Title:Synthesis of N-acyl Derivatives of Aminocombretastatin A-4 and Study of their Interaction with Tubulin and Downregulation of c-Myc
Volume: 17
Issue: 10
Author(s): Raül Agut, Eva Falomir*, Juan Murga, Celia Martín-Beltrán, Raquel Gil-Edo, Alberto Pla, Miguel Carda*, J. Fernando Díaz, Fernando Josa-Prado and J. Alberto Marco
Affiliation:
- Dpto. de Quimica Inorganica y Organica, Universidad Jaume I, E-12071 Castellon,Spain
- Dpto. de Quimica Inorganica y Organica, Universidad Jaume I, E-12071 Castellon,Spain
Keywords:
Aminocombretastatin A-4, anti-proliferative activity, c-Myc, microtubule dynamics, tubulin, anti-mitotic.
Abstract:
Background: Six N-acyl derivatives of aminocombretastatin A-4 have been synthesized
and evaluated according to their interaction with tubulin and as c-Myc downregulators.
Aims: In search of new promising anti-cancer agents.
Objective: This study is focused on the synthesis and the biological evaluation of N-acyl derivatives
of aminocombretastatin A-4 (CA-4). Docking studies were carried out to find out whether the synthetic
derivatives could bind to tubulin at the colchicine site in a conformation similar to that of CA-
4. The synthetic derivatives' effect on the proliferation of several cancer cells and non-cancer cells
has been measured. Their effect on tubulin polymerization, cell cycle distribution, the microtubule
network and c-Myc expression has also been evaluated.
Methods: A set of six N-acyl derivatives was achieved by means of a peptide-type coupling of aminocombretastatin
A-4 and the corresponding carboxylic acid. The synthetic compounds' ability to
inhibit cell proliferation was measured by MTT assay against three human carcinoma cell lines (colorectal
HT-29, lung A549, and breast adenocarcinoma MCF-7) and one non-tumor cell line (HEK-
293). Turbidimetry time-course measurements evaluated the inhibition of tubulin polymerization.
The action of the synthetic derivatives on cell cycle distribution was measured by flow cytometry and
their effects on the microtubule network were determined by immunofluorescence microscopy.
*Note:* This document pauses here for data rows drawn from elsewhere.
/-- The checks of an ISS to mx (R305); they hold again at the command's start. Marked DEDUCED, log 17. -/
def mxIssueOk (k : Core) (c : Nat) (x : Wide) : Bool :=
  let tile (w : Nat) : Bool := (k.winAt w).v && (k.winAt w).esz == 12#4
  let scale (w : Nat) : Bool := (k.winAt w).v && (k.winAt w).esz == 7#4
  (match cmdOp x with
    | 0x21 => tile (cmdSrcw x) && (!cmdMod x 1 || decide (cf x 64 32 = 0))
    | 0x22 => tile (cmdSrcw x) && decide (cf x 68 7 + cf x 75 7 ≤ 127)
        && (if cmdMod x 0 then decide (cmdDstw x = 0 ∧ cf x 48 16 = 0) else !cmdMod x 1 || scale (cmdDstw x))
    | 0x24 =>
        if cmdMod x 4 then decide (cf x 18 2 = 0 ∧ cf x 8 8 = 0 ∧ cf x 32 85 = 0)
        else
          tile (cmdSrcw x) && tile (cmdDstw x)
          && (if cmdMod x 0 then decide (cf x 64 4 = 0 ∧ cf x 72 16 = 0) else scale (cf x 64 4))
          && (if cmdMod x 1 then decide (cf x 68 4 = 0 ∧ cf x 88 16 = 0) else scale (cf x 68 4))
          && (!cmdMod x 3 || decide (cf x 104 13 ≠ c ∧ cf x 104 13 < Config.cores
                ∧ clusterOf (cf x 104 13) = clusterOf c))
    | 0x26 => (decide (cf x 16 2 ≠ 3) || decide (cf x 19 2 = 0)) && (cmdMod x 6 || decide (cf x 32 32 = 0))
        && (k.winAt (cmdDstw x)).engineFills
    | _ => true)
    && (match doneWin x with
      | some w => (k.winAt w).doneOk
      | none => true)

/-- The checks of an ISS to ring (R336). -/
def ringIssueOk (k : Core) (c : Nat) (x : Wide) : Bool :=
  let plain (w : Nat) : Bool := (k.winAt w).v && (k.winAt w).mode == .plain
  (match cmdOp x with
    | 0x61 => decide (cf x 32 2 ≠ 3) && decide (colOf c % 2 ^ (cf x 32 2 + 2) = 0)
    | 0x62 => decide (cf x 42 11 ≠ 0 ∧ cf x 32 10 + cf x 42 11 ≤ 1024) && plain (cmdSrcw x)
        && (k.winAt (cmdSrcw x)).esz == 0#4
    | 0x63 => plain (cmdSrcw x)
        && (if cmdMod x 1 then decide (cmdDstw x = 0)
            else plain (cmdDstw x) && decide ((k.winAt (cmdDstw x)).esz.toNat ≤ 7))
    | 0x65 => decide (cf x 32 16 ≠ 0)
    | _ => true)
    && (match doneWin x with
      | some w => (k.winAt w).doneOk
      | none => true)

/-- The checks of an ISS to fab (R211). -/
def fabIssueOk (k : Core) (sup : Bool) (x : Wide) : Bool :=
  (match cmdOp x with
    | 0x01 => !cmdMod x 0 || decide (cf x 32 80 % 64 = 0)
    | 0x05 =>
        let f := cf x 16 3
        decide (1 ≤ f ∧ f ≤ 4) && (decide (f = 1) || decide (1 ≤ cf x 32 32 ∧ cf x 32 32 ≤ 65535))
    | 0x06 => sup
    | _ => true)
    && (match doneWin x with
      | some w => (k.winAt w).doneOk
      | none => true)

/-- The checks of an ISS to pkt (R387). -/
def pktIssueOk (k : Core) (x : Wide) : Bool :=
  decide (cf x 32 13 < Config.cores) && (!(decide (cf x 51 1 = 1)) || decide (cf x 45 6 = 0))
    && (!cmdMod x 0 || (k.pkrt.toList.getD (cf x 24 4) 0).getLsbD 40)
    && (match doneWin x with
      | some w => (k.winAt w).doneOk
      | none => true)

/-- WHY of the command fault at issue, if one of the checks of R79 fails; R79 lists them in this order. -/
def issueFault (k : Core) (c : Nat) (sup : Bool) (p : Port) (x : Wide) : Option Nat :=
  match opPort (cmdOp x) with
  | none => some 1
  | some q =>
    if q ≠ p then some 2
    else if cmdMods x &&& (255 - modsNamed (cmdOp x)) ≠ 0 then some 3
    else
      let ok := fieldsOk x && (match p with
        | .fab => fabIssueOk k sup x
        | .mx => mxIssueOk k c x
        | .bte => bteIssueOk k c x
        | .ring => ringIssueOk k c x
        | .pkt => pktIssueOk k x)
      if ok then none else some 4

/-- The command fault at issue (R79). -/
def issueTrap (r : BitVec 3) (p : Port) (why : Nat) (x : Wide) : Trap :=
  trapOf 8 (BitVec.ofNat 64 (r.toNat * 2 ^ 40 + p.code * 2 ^ 37 + why * 2 ^ 32 + cf x 0 32))

/-- The commands queued at a port. -/
def Core.queue (k : Core) (p : Port) : List Cmd :=
  match p with
  | .fab => k.fabq | .mx => k.mxq | .bte => k.bteq | .ring => k.ringq | .pkt => k.pktq

/-- Replacing a port's queue. -/
def Core.setQueue (k : Core) (p : Port) (q : List Cmd) : Core :=
  match p with
  | .fab => { k with fabq := q }
  | .mx => { k with mxq := q }
  | .bte => { k with bteq := q }
  | .ring => { k with ringq := q }
  | .pkt => { k with pktq := q }

/-- The start of a command, by its opcode (R78). -/
def startOf (c : Nat) (x : Wide) : Option Instr :=
  match cmdOp x with
  | 0x01 => some (.fcfg c) | 0x02 => some (.frun c) | 0x03 => some (.fstop c) | 0x04 => some (.agset c)
  | 0x05 => some (.agprm c) | 0x06 => some (.fmark c)
  | 0x21 => some (.mxw c) | 0x22 => some (.mxa c) | 0x23 => some (.mxswp c) | 0x24 => some (.mxtm c)
  | 0x25 => some (.mxz c) | 0x26 => some (.mxout c)
  | 0x41 => some (.gtw c) | 0x42 => some (.wtg c) | 0x43 => some (.wtw c) | 0x44 => some (.gath c)
  | 0x45 => some (.scat c) | 0x46 => some (.gredw c)
  | 0x61 => some (.rgcfg c) | 0x62 => some (.rgmt c) | 0x63 => some (.rgput c) | 0x64 => some (.rggo c)
  | 0x65 => some (.rgrot c) | 0x66 => some (.rgdrn c)
  | 0x81 => some (.pkt c)
  | _ => none

/-- Taking the head of a port's queue, which lets an ISS that waits for the port issue (R209). -/
def State.takeHead (s : State) (c : Nat) (p : Port) : State :=
  let k := s.coreAt c
  let last := match p with
    | .fab => (k.queue p).head?.map Cmd.site
    | .mx | .bte | .ring | .pkt => k.fabLast
  let s := s.setCore c { k.setQueue p (k.queue p).tail with fabLast := last }
  (s.edges.filter fun e => e.at_ == c && e.kind == .port && e.win == p.code).foldl (init := s) fun s e =>
    match e.party with
    | .task _ t => if (s.slotAt c t).wait = some .again then s.wake c t else s
    | .cmd _ | .unit _ => s

/-! ## Breakpoints and reports -/

/-- Whether a site breakpoint of a core matches an event (R411): kind 0 issue, 1 completion, 2 engine fault, 3 census
entry with a nonzero count. -/
def Core.breaks (k : Core) (ev : Nat) (site : BitVec 46) : Bool :=
  k.dbgctl.getLsbD 0 && k.bks.toList.any fun b =>
    decide (b.toNat / 2 ^ 63 = 1) && decide (b.toNat / 2 ^ 61 % 4 = ev)
      && decide (b.toNat / 2 ^ 16 % 2 ^ 17 = site.toNat / 2 ^ 16 % 2 ^ 17)
      && (decide (b.toNat / 2 ^ 60 % 2 = 0) || decide (b.toNat % 65536 = siteSeq site))

/-- Recording a debug event, which raises vector 4 of the physical function (R410). -/
def State.debugEvent (s : State) (c why : Nat) (site : BitVec 46) : State :=
  let k := s.coreAt c
  (s.setCore c { k with dbgev := BitVec.ofNat 64 (2 ^ 63 + why * 2 ^ 48 + site.toNat) }).raiseMsix 0 4

/-- A slot as a halt or a save in a tick stops it: a waiting operation is abandoned and runs again, the slot runnable
with its stamp set; an instruction held before it issued has not issued (R155, R368, R412). -/
def Slot.halted (sl : Slot) (tick : BitVec 64) : Slot :=
  match sl.status with
  | .waiting => { sl with status := .runnable, wait := none, remote := none, ready := tick, issues := 0 }
  | .free | .bound | .runnable | .trapped =>
    match sl.hold with
    | .release | .limit | .acquire | .rel | .refills _ _ _ | .scan | .stopping | .bank | .meter => { sl with hold := .none }
    | _ => sl

/-- Stopping a slot: a waiting operation's edge goes (R368, R412). -/
def State.stopSlot (s : State) (c t : Nat) : State :=
  let sl := s.slotAt c t
  (if sl.status = .waiting then s.dropEdges (.task c t) else s).setSlot c t (sl.halted s.tick)

/-- Stopping every slot of a core but an excluded one (R368, step 1). -/
def State.stopSlots (s : State) (c : Nat) (excl : Option Nat) : State :=
  (s.coreAt c).slots.foldl (init := s) fun s e => if excl = some e.1 then s else s.stopSlot c e.1

/-- Removing the wait edges of a core's commands and units, which make them again when they run again (R368, R412). -/
def State.dropCmdEdges (s : State) (c : Nat) : State :=
  { s with edges := s.edges.filter fun e =>
      match e.party with
      | .task _ _ => true
      | .cmd _ | .unit _ => decide (e.party.core ≠ c) }

/-- Halting a core: bits of DBGCTL are set, its slots stop, its commands stop at their points (R404, R411, R412). -/
def State.halt (s : State) (c : Nat) (bits : BitVec 4) : State :=
  let k := s.coreAt c
  let stop := match k.stop with
    | .none => CoreStop.halted
    | .saved e => .saved e
    | .halted => .halted
  let mx := { k.mx with run := k.mx.run.map fun r => if cmdOp r.cmd.cmd = 0x24 then { r with stopped := true } else r }
  ((s.setCore c { k with dbgctl := k.dbgctl ||| bits ||| 2, stop := stop, mx := mx, haltTick := s.tick }).stopSlots c none).dropCmdEdges c

/-- A site breakpoint on an event, if one matches (R411). -/
def State.breakpoint (s : State) (c ev : Nat) (site : BitVec 46) : State :=
  if (s.coreAt c).breaks ev site then (s.halt c 8).debugEvent c 2 site else s

/-- The report of an unrecoverable engine fault (R348). -/
def State.engineReport (s : State) (c : Nat) (site : BitVec 46) (p : Option Port) (cls mask : Nat) (detail : Word)
    (va : Addr) : State :=
  let hasVa := decide (cls = 3 ∨ cls = 4)
  s.report (clusterOf c)
    ⟨2, BitVec.ofNat 32 (mask * 256 + cls),
      [site.setWidth 64, detail, if hasVa then va.setWidth 64 else 0,
        if hasVa then BitVec.ofNat 64 (va.toNat / 2 ^ 64) else 0], siteCore site, p⟩

/-! ## The end of a command -/

/-- A command ends: an FRUN or mx command forms its census entry, which is compared and filled in the same tick, before
the done element; the others complete at once (R212, R401, R404, R408). Marked DEDUCED, log 68. -/
def State.endCommand (s : State) (c : Nat) (cmd : Cmd) (p : Port) (fault stop slotSide : Bool) : State :=
  let census := decide (cmdOp cmd.cmd = 0x02) || (match p with
    | .mx => true
    | .fab | .bte | .ring | .pkt => false)
  let s := s.dropEdges (.cmd cmd.site)
  let s := s.releaseClaims (.cmd cmd.site)
  let k := s.coreAt c
  let e : Ended := {
    cmd := cmd
    port := p
    census := census
    cens := if k.cens.v then some k.cens.cwin else none
    replay := k.cens.rpv && census
    compared := !k.cens.rpv || !census
    replayWin := k.cens.rwin
    cseq := k.cens.cseq
    ccore := k.cens.ccore
    formed := s.tick
    fresh := census
    shrinks := false
    mis := false
    fault := fault
    stop := stop
    dw := doneWin cmd.cmd
    slotSide := slotSide }
  if census then
    (s.setCore c { k with ended := k.ended ++ [e] }).soon (if e.compared then .censusEntryFill c else .replayCompare c)
  else
    let s := s.trace c ⟨4, cmd.site, BitVec.ofNat 64 ((if fault then 1 else 0) + (if stop then 2 else 0)), 0, 0, p.code⟩
    let k := s.coreAt c
    ((s.setCore c { k with ended := if e.dw.isSome then k.ended ++ [e] else k.ended }).breakpoint c 1 cmd.site).post
      (.doneElementFill c)

/-- A done element (R212). Marked DEDUCED, log 68. -/
def Ended.doneElem (e : Ended) : Word :=
  BitVec.ofNat 64 ((if e.fault then 2 ^ 63 else 0) + (if e.stop then 2 ^ 62 else 0) + e.cmd.site.toNat)

/-- The edge of a command's fill that finds no room (R27, R212, R402). -/
def cmdFillEdge (c w : Nat) (site : BitVec 46) (retry : Instr) : Edge where
  party := .cmd site
  at_ := c
  kind := .fill
  core := c
  win := w
  level := 0
  arg := 0
  site := site
  retry := some retry
  reported := false

/-- The first ended command that passes a test. -/
def Core.firstEnded (k : Core) (p : Ended → Bool) : Option Ended := k.ended.find? p

/-- Replacing an ended command; without census entry or done element to fill it goes. -/
def Core.putEnded (k : Core) (e : Ended) : Core :=
  { k with ended := (k.ended.map fun x => if x.cmd.site = e.cmd.site then e else x).filter fun x =>
      x.census || x.dw.isSome }

/-- Filling the done elements of a core that are due, first to last; a full window makes one wait, a window that is no
longer fit for one takes none (R212). Marked DEDUCED, log 68. -/
def State.fillDone (s : State) (c : Nat) (e : Ended) : State :=
  let k := s.coreAt c
  match e.dw with
  | none => s
  | some w =>
    let x := k.winAt w
    let go := s.dropRetry (.cmd e.cmd.site) (.doneElementFill c)
    if !x.v || x.esz ≠ 1#4 then go.setCore c (k.putEnded { e with dw := none })
    else if x.held || !k.fillRoom w then s.addEdge (cmdFillEdge c w e.cmd.site (.doneElementFill c))
    else
      let s := go.setCore c (k.putEnded { e with dw := none })
      s.fillWin c w (bytesOf 8 e.doneElem.toNat) e.cmd.site (issuerOf e.cmd.site)

/-- Of the fills that ended commands owe, those whose turn it is where one retry comes: the first of those that wait
with an edge, and those that do not wait yet (R26). -/
def State.turns (s : State) (l : List Ended) (retry : Instr) : List Ended :=
  let waits (e : Ended) : Bool := s.edges.any fun x => x.party == .cmd e.cmd.site && x.retry == some retry
  (l.filter waits).take 1 ++ l.filter fun e => !waits e

/-- The order of census entries: by the tick in which they were formed, and in one tick fab, the compute side of mx, the
slot side (R402). -/
def Ended.order (e : Ended) : Nat := e.formed.toNat * 4 + (if e.port == .fab then 0 else if e.slotSide then 2 else 1)

/-- How long ago a command was issued, in sequence numbers (R280). -/
def Core.cmdAge (k : Core) (x : Cmd) : Nat := (siteSeq x.site + 65536 - k.seq.toNat) % 65536

/-- The completed commands of a core that owe a done element (R212). -/
def Core.owesDone (k : Core) : List Ended := k.ended.filter fun e => !e.census && e.dw.isSome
Finally,
the downregulation of the synthetic derivatives on c-Myc protein was quantified by ELISA
assay, while the effect on c-Myc gene was measured by RT-qPCR analysis.
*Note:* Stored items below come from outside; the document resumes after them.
/-- The words of a GREDW request, each a RED of its own; a word that the bounds cut is dropped whole, and a misaligned
one is a memory fault of a RED (R246, R289). Marked DESIGN CHOICE, log 84. -/
def State.gredwWords (s : State) (c e : Nat) (r : BteRun) (t size : Nat) (bs : List Byte) : State :=
  let words := (List.range (bs.length / size)).map fun i => t + size * i
  let x := r.cmd.cmd
  match words.findSome? fun u => (r.wordAddr u size).filter fun a => !aligned a.toNat size with
  | some a => s.bteFail c e r 3 (memFaultArg 7 7 5) a
  | none =>
    let cut := words.filter fun u => (r.wordAddr u size).isNone
    let s := s.bteGo c e (.bteRequestIssue c e) { r with
      issued := t + size * words.length
      acked := cut.foldl (init := r.acked) fun m u => tput 0 m u size }
    let s := words.foldl (init := s) fun s u =>
      match r.wordAddr u size with
      | none => s
      | some a =>
        let v := BitVec.ofNat 64 (ofBytes ((bs.drop (u - t)).take size))
        s.startAcc (bteAcc s c e r (.red (gredwOp (cf x 17 3)) (cmdMod x 5) (cmdMod x 6) v) a size u true)
    if cut.isEmpty then s else s.post (.bteElementFill c e)

/-- A request of a command that writes global memory (R281, R289): out-of-bounds bytes are dropped. -/
def State.bteWriteIssue (s : State) (c e : Nat) (r : BteRun) : State :=
  let t := r.issued
  match r.byteAddr t with
  | none =>
    let n := r.outFrom t 63 + 1
    match (s.coreAt c).sourceBytes 17 r t n with
    | .wait o => s.bteWait c e r (cmdReadEdge c (cmdSrcw r.cmd.cmd) o r.cmd.site (.bteRequestIssue c e))
    | .behind => s
    | .fault cls d => s.bteFail c e r cls d 0
    | .ready _ =>
      ((s.useSource c r t n).bteGo c e (.bteRequestIssue c e)
        { r with issued := t + n, acked := tput 0 r.acked t n }).post (.bteElementFill c e)
  | some a =>
    let gredw := decide (cmdOp r.cmd.cmd = 0x46)
    let size := if cmdMod r.cmd.cmd 4 then 8 else 4
    let run := r.runFrom a t 63 + 1
    let n := if gredw then (run + size - 1) / size * size else run
    match (s.coreAt c).sourceBytes 18 r t n with
    | .wait o => s.bteWait c e r (cmdReadEdge c (cmdSrcw r.cmd.cmd) o r.cmd.site (.bteRequestIssue c e))
    | .behind => s
    | .fault cls d => s.bteFail c e r cls d 0
    | .ready bs =>
      let s := s.useSource c r t n
      if gredw then s.gredwWords c e r t size bs
      else (s.bteGo c e (.bteRequestIssue c e) { r with issued := t + n }).startAcc (bteAcc s c e r (.store bs) a n t true)

/-- WTW sends its next fill, up to 8 on the mesh at once (R288). -/
def State.wtwSend (s : State) (c e : Nat) (r : BteRun) : State :=
  let size := min (s.winAt (wtwCore r.cmd.cmd) (cmdDstw r.cmd.cmd)).esize (r.cmd.total - r.issued)
  if 8 ≤ r.flight then s
  else
    match (s.coreAt c).sourceBytes (size + 1) r r.issued size with
    | .wait o => s.bteWait c e r (cmdReadEdge c (cmdSrcw r.cmd.cmd) o r.cmd.site (.bteRequestIssue c e))
    | .behind => s
    | .fault cls d => s.bteFail c e r cls d 0
    | .ready bs =>
      let s := s.useSource c r r.issued size
      ((s.bteGo c e (.bteRequestIssue c e) { r with issued := r.issued + size, pending := r.pending ++ [bs], flight := r.flight + 1 }).post
        (.remoteWindowOperation c (.engine e))).post (.bteRequestIssue c e)

/-- An engine slot sends its next request (R281). -/
def execBteRequestIssue (c e : Nat) (s : State) : Res :=
  .next <|
    match (s.coreAt c).bteAt e with
    | none => s
    | some r =>
      if !(s.coreAt c).portsRun || r.hold || r.failing.isSome || decide (r.cmd.total ≤ r.issued) then s
      else if cmdOp r.cmd.cmd = 0x43 then s.wtwSend c e r
      else s.bteIndex c e r fun s r =>
        if writesGlobal r.cmd.cmd then s.bteWriteIssue c e r else s.bteReadIssue c e r

/-- The bytes of a read come back (R286). -/
def State.bteData (s : State) (c e t : Nat) (bs : List Byte) : State :=
  match (s.coreAt c).bteAt e with
  | none => s
  | some r => (s.setBte c e (some { r with got := tput [] r.got t bs })).post (.bteElementFill c e)

/-- A write is acknowledged (R292). -/
def State.bteAck (s : State) (c e t n : Nat) : State :=
  match (s.coreAt c).bteAt e with
  | none => s
  | some r => (s.setBte c e (some { r with acked := tput 0 r.acked t n })).post (.bteElementFill c e)

/-- Shrinking the source window by the elements whose bytes have all been delivered (R23, R27, R286); a command that
ends in a fault already meets no second one (R294). -/
def State.bteShrink (s : State) (c e : Nat) : State :=
  match (s.coreAt c).bteAt e with
  | none => s
  | some r =>
    let w := cmdSrcw r.cmd.cmd
    let n := r.cmd.doneb.toNat / (s.winAt c w).esize - r.shrunk
    if bteKeep r.cmd.cmd || n = 0 then s
    else
      s.cmdShrink c w n r.cmd.site (.bteElementFill c e)
        (fun d => if r.failing.isSome then s.setBte c e (some { r with shrunk := r.shrunk + n }) else s.bteFail c e r 6 d 0)
        fun s => s.setBte c e (some { r with shrunk := r.shrunk + n })

/-- Delivered bytes are counted and the source window shrunk (R286, R292). -/
def State.bteDelivered (s : State) (c e : Nat) (r : BteRun) : State :=
  let upto := ackedEnd r.acked r.cmd.doneb.toNat
  let r := { r with
    acked := r.acked.filter fun m => decide (upto ≤ m.1)
    cmd := { r.cmd with doneb := BitVec.ofNat 32 upto } }
  let s := (s.setBte c e (some r)).bteShrink c e
  if r.cmd.total ≤ upto then s.post (.bteCommandComplete c e) else s

/-- Filling the next element of a target whose bytes are all present, in stream order (R286). -/
def State.bteFill (s : State) (c e : Nat) (r : BteRun) : State :=
  let w := cmdDstw r.cmd.cmd
  let k := s.coreAt c
  let x := k.winAt w
  let bs := contiguous r.got r.cmd.doneb.toNat
  if bs.length < x.esize || decide (r.cmd.total ≤ r.cmd.doneb.toNat) then s
  else if !x.held && !x.engineFills then
    s.bteFail c e r 6 (winFaultArg x w .fill false 0 (if x.v then 5 else 1)) 0
  else if x.held || !k.fillRoom w then
    s.bteWait c e r (cmdFillEdge c w r.cmd.site (.bteElementFill c e))
  else
    let done := r.cmd.doneb.toNat + x.esize
    let r := { r with got := dropFront r.got x.esize, cmd := { r.cmd with doneb := BitVec.ofNat 32 done } }
    let s := (s.bteGo c e (.bteElementFill c e) r).fillWin c w (bs.take x.esize) r.cmd.site (issuerOf r.cmd.site)
    s.post (if r.cmd.total ≤ done then .bteCommandComplete c e else .bteElementFill c e)

/-- An element whose bytes are all present is filled, or written bytes are counted (R286, R292). -/
def execBteElementFill (c e : Nat) (s : State) : Res :=
  .next <|
    match (s.coreAt c).bteAt e with
    | none => s
    | some r =>
      if writesGlobal r.cmd.cmd then s.bteDelivered c e r
      else if readsSource r.cmd.cmd then s.bteShrink c e
      else if fillsHere r.cmd.cmd && (s.coreAt c).portsRun then s.bteFill c e r
      else s

/-- The last shrink of a block transfer, of its index window, and its end (R288, R291). -/
def State.bteLast (s : State) (c e : Nat) (r : BteRun) : State :=
  let over_ (s : State) : State := (s.setBte c e none).endCommand c r.cmd .bte false false false
  if usesIndex r.cmd.cmd && !bteKeep r.cmd.cmd then
    s.cmdShrink c (cf r.cmd.cmd 112 4) (shN1 r.cmd.shape) r.cmd.site (.bteCommandComplete c e)
      (fun d => s.bteFail c e r 6 d 0) over_
  else over_ s

/-- A block transfer completes: its claims are released, an index window shrunk (R23, R27, R288, R291); one that met an
unrecoverable fault ends (R294). -/
def execBteCommandComplete (c e : Nat) (s : State) : Res :=
  .next <|
    match (s.coreAt c).bteAt e with
    | none => s
    | some r =>
      if s.cmdBusy r.cmd.site then s
      else
        match r.failing with
        | some f => if s.owesShrink c r then s.bteDelivered c e r else s.bteEnd c e r f.1 f.2.1 f.2.2
        | none =>
          if r.cmd.doneb.toNat < r.cmd.total ∨ r.flight ≠ 0 then s
          else if s.owesShrink c r then s.bteDelivered c e r
          else s.bteLast c e r

/-- A memory fault of a block transfer's access (R244, R293, R294): WHY 1 to 3 hold the command. -/
def State.bteHold (s : State) (c e : Nat) (on : Bool) : State :=
  match (s.coreAt c).bteAt e with
  | none => s
  | some r => if r.failing.isSome then s else s.setBte c e (some { r with hold := on })

/-- A stop discards the reads in flight of a core's block transfers, which start again at their DONEB (R292). -/
def State.discardReads (s : State) (c : Nat) : State :=
  let k := s.coreAt c
  let mine (a : Acc) : Bool := a.core == c && a.op == .load && (match a.dest with
    | .engine e _ => decide (e < 4)
    | .none | .reg _ _ _ | .generator _ _ | .spill _ _ _ | .refill _ _ | .egress _ _ | .merged => false)
  ({ s with accs := s.accs.filter fun a => !mine a } : State).setCore c
    { k with bte := k.bte.map fun r => r.map fun r => BteRun.start r.cmd r.shrunk }

/-- A fill of a WTW reaches its target, or waits there (R288). -/
def State.wtwArrive (s : State) (c e : Nat) : State :=
  match (s.coreAt c).bteAt e with
  | none => s
  | some r =>
    match r.pending with
    | [] => s
    | bs :: rest =>
      let d := wtwCore r.cmd.cmd
      let w := cmdDstw r.cmd.cmd
      let x := s.winAt d w
      let detail (why : Nat) : Word := winFaultArg x w .fill true 0 why
      if x.held then s.bteWait c e r { cmdFillEdge c w r.cmd.site (.remoteWindowOperation c (.engine e)) with core := d }
      else if !x.v then s.bteFail c e r 6 (detail 1) 0
      else if !x.mode.allows .fill then s.bteFail c e r 6 (detail 5) 0
      else if r.cmd.total % x.esize ≠ 0 then s.bteFail c e r 6 (detail 7) 0
      else if !(s.coreAt d).fillRoom w then
        s.bteWait c e r { cmdFillEdge c w r.cmd.site (.remoteWindowOperation c (.engine e)) with core := d }
      else
        let r := { r with pending := rest, cmd := { r.cmd with doneb := r.cmd.doneb + BitVec.ofNat 32 bs.length } }
        let s := (s.bteGo c e (.remoteWindowOperation c (.engine e)) r).fillWin d w bs r.cmd.site (issuerOf r.cmd.site)
        let s := (s.post (.bteElementFill c e)).post (.remoteAnswer c (.engine e))
        if rest.isEmpty then s else s.post (.remoteWindowOperation c (.engine e))

/-- A fill of a WTW is answered (R288, R292). -/
def State.wtwAnswer (s : State) (c e : Nat) : State :=
  match (s.coreAt c).bteAt e with
  | none => s
  | some r =>
    (s.setBte c e (some { r with flight := r.flight - 1 })).post
      (if r.cmd.total ≤ r.cmd.doneb.toNat then .bteCommandComplete c e else .bteRequestIssue c e)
Results: Derivatives bearing pentanoyl (compound 2), hexanoyl (compound 3), and heptanoyl (compound
4) side chains show anti-proliferative activities on the HT-29 line in the low nanomolar range,
with values similar to that exhibited by AmCA-4 but far exceeding those of CA-4. Compounds 1
(butanoyl side chain) and 2-3 inhibit tubulin polymerization in vitro in a manner similar to that of
CA-4 and AmCA-4 whereas compounds 4, 5 (octanoyl side chain) and 6 (dodecanoyl side chain)
may be considered as partial inhibitors of tubulin polymerization. While all derivatives are able to
accumulate cells in G2/M phase, compounds with the longest acyl chains (5 and 6) are the least active
ones in this particular action. Moreover, compounds 2-3 were the most active ones as c-Myc
downregulators.
Conclusion: Our studies show that the most active compounds in the disruption of the microtubule
network are also the most potent ones in the downregulation of c-Myc expression.
Other: Compounds 2 and 3 are good candidates for in vivo studies as they combine the best antimitotic
and c-Myc downregulation activities at low doses.